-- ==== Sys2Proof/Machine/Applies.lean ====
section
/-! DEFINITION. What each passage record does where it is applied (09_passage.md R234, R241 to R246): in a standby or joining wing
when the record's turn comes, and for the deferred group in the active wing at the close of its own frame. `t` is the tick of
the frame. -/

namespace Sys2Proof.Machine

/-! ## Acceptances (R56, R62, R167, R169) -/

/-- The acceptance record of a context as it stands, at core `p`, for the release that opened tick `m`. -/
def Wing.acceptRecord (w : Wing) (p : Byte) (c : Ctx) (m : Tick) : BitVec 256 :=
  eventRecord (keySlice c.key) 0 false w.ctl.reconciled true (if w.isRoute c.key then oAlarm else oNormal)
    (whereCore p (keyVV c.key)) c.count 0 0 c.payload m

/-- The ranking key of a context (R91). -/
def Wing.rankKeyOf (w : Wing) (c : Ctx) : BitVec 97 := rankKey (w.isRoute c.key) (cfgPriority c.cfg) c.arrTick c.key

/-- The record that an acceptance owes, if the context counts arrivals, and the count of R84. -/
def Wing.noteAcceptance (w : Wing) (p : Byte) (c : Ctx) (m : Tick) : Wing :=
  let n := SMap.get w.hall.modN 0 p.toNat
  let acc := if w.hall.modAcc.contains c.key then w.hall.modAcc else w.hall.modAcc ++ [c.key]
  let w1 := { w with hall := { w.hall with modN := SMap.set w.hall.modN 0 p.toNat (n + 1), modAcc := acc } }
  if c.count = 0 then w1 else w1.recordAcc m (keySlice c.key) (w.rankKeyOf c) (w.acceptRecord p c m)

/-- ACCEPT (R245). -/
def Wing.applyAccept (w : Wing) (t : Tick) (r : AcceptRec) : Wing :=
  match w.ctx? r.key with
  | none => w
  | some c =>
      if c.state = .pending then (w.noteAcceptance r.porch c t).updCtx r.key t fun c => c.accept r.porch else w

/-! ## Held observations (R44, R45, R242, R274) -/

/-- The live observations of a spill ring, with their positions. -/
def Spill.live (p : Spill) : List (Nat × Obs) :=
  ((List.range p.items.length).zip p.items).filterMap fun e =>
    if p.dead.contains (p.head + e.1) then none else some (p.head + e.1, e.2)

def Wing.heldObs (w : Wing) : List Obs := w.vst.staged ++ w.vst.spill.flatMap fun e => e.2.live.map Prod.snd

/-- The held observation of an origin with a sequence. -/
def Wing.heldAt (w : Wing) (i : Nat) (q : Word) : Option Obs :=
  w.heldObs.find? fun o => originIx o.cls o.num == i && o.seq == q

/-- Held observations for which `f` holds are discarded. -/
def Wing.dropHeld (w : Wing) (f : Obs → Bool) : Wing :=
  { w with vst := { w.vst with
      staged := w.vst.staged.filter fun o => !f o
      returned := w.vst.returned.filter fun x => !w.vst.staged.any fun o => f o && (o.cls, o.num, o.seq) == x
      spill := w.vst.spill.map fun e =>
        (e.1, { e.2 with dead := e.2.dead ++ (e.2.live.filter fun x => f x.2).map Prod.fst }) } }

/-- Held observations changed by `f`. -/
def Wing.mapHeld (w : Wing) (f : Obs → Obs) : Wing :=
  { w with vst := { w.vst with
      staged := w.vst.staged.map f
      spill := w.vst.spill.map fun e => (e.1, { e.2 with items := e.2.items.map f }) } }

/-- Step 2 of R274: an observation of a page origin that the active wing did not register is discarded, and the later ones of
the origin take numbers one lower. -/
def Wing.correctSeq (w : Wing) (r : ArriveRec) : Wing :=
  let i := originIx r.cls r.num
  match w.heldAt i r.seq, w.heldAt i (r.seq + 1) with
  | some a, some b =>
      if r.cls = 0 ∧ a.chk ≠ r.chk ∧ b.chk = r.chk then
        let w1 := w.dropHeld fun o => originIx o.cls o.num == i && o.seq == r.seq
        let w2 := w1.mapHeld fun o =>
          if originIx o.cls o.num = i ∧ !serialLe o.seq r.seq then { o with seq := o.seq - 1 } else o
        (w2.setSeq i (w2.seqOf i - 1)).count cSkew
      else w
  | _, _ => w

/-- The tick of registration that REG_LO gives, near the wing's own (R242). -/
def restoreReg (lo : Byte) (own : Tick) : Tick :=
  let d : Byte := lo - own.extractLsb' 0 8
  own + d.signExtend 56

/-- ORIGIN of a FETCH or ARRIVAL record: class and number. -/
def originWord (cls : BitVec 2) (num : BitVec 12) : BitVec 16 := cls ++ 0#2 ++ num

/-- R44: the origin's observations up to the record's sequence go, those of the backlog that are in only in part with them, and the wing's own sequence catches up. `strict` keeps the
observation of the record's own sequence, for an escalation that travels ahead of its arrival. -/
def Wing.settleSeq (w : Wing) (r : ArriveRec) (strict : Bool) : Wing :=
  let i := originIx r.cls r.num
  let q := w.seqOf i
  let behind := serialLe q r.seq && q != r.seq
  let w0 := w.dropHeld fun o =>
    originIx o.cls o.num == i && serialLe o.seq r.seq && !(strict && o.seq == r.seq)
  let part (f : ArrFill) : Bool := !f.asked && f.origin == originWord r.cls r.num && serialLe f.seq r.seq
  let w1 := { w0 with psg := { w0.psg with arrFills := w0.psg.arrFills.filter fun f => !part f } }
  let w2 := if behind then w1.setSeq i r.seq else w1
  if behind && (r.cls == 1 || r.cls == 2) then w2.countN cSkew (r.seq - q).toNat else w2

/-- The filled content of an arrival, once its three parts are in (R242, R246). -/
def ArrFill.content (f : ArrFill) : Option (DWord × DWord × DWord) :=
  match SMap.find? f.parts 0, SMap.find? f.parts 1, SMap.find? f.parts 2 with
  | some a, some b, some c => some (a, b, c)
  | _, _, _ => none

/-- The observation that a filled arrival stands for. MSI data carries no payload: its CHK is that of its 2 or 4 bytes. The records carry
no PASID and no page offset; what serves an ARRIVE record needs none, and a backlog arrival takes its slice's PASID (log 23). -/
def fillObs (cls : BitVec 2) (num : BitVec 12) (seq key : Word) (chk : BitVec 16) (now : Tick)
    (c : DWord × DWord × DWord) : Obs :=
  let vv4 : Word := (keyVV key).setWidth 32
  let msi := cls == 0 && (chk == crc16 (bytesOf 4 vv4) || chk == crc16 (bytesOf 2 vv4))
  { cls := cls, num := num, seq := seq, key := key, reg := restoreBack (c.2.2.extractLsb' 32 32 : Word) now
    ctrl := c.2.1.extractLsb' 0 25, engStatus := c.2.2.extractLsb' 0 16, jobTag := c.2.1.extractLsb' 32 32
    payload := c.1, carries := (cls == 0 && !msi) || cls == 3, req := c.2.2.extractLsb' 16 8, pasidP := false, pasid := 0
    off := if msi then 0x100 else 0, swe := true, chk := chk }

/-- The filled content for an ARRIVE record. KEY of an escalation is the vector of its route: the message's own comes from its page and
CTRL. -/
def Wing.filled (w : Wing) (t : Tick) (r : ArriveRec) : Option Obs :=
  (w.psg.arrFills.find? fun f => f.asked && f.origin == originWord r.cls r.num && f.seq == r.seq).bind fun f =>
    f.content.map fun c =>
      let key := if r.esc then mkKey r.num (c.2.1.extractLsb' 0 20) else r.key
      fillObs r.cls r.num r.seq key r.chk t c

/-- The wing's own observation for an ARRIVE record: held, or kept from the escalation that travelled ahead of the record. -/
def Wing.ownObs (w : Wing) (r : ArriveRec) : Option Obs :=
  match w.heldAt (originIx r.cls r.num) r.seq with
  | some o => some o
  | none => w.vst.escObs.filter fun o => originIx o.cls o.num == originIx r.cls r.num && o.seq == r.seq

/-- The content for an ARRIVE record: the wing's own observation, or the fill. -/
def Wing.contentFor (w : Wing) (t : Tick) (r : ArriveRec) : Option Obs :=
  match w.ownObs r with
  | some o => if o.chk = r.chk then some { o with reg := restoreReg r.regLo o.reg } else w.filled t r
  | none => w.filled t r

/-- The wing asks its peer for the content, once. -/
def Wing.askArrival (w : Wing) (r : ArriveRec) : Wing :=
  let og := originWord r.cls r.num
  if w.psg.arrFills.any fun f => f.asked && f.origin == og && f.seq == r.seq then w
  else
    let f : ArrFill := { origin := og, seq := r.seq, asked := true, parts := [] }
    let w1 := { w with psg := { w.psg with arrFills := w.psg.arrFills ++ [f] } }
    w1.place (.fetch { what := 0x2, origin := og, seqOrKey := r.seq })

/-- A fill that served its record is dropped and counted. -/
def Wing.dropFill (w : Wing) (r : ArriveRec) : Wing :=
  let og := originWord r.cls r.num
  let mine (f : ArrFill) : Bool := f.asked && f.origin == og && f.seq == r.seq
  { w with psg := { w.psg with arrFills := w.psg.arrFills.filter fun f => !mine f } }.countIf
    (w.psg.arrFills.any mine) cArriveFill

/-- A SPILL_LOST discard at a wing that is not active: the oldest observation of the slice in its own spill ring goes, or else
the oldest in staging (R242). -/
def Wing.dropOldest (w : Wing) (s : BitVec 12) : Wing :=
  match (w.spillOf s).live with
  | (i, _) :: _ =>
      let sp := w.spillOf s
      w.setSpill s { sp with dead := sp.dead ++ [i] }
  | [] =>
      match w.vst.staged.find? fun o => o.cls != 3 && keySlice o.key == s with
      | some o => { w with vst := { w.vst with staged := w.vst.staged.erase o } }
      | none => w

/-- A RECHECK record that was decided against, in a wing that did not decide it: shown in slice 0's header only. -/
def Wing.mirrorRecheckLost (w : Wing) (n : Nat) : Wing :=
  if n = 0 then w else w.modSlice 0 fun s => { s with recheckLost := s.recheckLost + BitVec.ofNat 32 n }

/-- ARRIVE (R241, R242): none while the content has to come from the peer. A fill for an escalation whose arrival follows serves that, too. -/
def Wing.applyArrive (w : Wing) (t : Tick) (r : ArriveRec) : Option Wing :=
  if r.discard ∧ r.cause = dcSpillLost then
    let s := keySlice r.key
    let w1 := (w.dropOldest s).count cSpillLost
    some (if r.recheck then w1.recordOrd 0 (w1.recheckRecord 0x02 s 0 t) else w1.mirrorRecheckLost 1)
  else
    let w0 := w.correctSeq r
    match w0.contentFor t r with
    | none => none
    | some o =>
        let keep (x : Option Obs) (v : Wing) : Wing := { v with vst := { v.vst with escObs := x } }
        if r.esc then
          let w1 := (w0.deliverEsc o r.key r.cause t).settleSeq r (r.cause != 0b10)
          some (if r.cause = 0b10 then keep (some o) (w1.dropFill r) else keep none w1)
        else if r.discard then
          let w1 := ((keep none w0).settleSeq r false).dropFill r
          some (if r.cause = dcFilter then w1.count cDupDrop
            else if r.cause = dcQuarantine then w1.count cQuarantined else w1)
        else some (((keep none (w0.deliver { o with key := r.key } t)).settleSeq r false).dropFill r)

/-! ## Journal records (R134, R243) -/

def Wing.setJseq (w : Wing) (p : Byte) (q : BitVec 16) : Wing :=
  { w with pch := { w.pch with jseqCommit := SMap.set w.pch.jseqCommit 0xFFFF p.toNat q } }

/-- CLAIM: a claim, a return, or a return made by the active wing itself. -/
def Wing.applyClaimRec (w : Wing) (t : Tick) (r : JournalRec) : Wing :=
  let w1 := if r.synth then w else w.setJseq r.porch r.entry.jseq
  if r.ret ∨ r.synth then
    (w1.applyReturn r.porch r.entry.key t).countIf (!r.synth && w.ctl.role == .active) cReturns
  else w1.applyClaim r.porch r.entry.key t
==================================================
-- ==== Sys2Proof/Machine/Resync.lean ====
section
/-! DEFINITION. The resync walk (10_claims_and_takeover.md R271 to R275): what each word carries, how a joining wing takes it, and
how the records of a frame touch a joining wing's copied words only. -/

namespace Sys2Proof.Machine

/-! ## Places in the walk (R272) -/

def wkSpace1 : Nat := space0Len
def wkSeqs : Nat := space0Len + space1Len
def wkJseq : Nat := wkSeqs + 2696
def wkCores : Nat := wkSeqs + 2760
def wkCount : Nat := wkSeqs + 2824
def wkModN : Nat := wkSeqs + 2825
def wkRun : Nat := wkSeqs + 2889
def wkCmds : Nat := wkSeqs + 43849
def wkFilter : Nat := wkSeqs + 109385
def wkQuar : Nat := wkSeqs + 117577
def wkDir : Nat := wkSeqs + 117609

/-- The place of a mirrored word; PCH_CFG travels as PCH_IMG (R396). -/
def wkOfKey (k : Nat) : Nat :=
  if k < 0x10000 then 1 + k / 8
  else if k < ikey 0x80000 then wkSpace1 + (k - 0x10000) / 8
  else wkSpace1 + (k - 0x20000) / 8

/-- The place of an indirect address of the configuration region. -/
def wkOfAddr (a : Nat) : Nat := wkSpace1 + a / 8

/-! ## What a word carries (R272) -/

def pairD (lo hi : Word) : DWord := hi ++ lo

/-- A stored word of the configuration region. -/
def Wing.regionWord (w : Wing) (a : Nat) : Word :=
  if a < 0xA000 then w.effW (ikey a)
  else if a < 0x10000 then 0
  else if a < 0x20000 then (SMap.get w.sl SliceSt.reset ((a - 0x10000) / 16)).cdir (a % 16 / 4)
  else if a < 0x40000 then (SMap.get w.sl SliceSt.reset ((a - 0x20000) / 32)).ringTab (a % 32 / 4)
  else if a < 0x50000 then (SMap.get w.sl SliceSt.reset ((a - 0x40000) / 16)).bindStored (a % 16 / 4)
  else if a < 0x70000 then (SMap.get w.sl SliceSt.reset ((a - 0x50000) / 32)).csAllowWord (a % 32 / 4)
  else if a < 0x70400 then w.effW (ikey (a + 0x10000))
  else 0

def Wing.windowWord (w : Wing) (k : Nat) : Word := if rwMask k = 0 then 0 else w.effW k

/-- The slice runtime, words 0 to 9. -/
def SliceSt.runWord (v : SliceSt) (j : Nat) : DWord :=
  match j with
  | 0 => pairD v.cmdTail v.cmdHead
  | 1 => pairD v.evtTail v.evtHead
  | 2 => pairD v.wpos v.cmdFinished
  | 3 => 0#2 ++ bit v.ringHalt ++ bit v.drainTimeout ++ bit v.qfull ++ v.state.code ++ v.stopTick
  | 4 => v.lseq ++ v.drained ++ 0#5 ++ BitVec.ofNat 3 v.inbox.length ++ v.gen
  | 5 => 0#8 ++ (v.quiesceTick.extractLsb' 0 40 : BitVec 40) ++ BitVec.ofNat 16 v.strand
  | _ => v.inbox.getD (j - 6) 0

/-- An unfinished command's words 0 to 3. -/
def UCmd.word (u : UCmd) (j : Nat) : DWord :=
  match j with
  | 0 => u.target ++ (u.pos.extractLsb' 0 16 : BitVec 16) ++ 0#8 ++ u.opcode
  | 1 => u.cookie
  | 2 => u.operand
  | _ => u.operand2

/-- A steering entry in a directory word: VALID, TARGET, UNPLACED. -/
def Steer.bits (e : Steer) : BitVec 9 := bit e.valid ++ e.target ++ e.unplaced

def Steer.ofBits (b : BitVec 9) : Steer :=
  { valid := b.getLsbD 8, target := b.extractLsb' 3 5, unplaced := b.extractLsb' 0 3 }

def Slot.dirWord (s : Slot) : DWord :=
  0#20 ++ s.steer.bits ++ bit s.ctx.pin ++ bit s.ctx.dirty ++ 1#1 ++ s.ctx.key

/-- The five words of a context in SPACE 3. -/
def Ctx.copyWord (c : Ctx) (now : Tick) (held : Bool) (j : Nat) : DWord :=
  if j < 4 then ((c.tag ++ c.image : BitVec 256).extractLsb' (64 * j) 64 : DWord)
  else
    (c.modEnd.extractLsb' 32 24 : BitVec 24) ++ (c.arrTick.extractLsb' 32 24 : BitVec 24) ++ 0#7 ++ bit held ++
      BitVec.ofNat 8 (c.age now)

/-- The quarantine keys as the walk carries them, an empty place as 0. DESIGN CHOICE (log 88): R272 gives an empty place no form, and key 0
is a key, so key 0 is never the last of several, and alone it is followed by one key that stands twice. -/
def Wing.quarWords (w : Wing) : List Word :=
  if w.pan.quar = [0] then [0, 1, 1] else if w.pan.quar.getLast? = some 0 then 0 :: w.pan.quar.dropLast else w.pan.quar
==================================================
Assignment: Every line that holds the word "state" should be copied from the listing.

Task answer:
      if c.state = .pending then (w.noteAcceptance r.porch c t).updCtx r.key t fun c => c.accept r.porch else w
  | 3 => 0#2 ++ bit v.ringHalt ++ bit v.drainTimeout ++ bit v.qfull ++ v.state.code ++ v.stopTick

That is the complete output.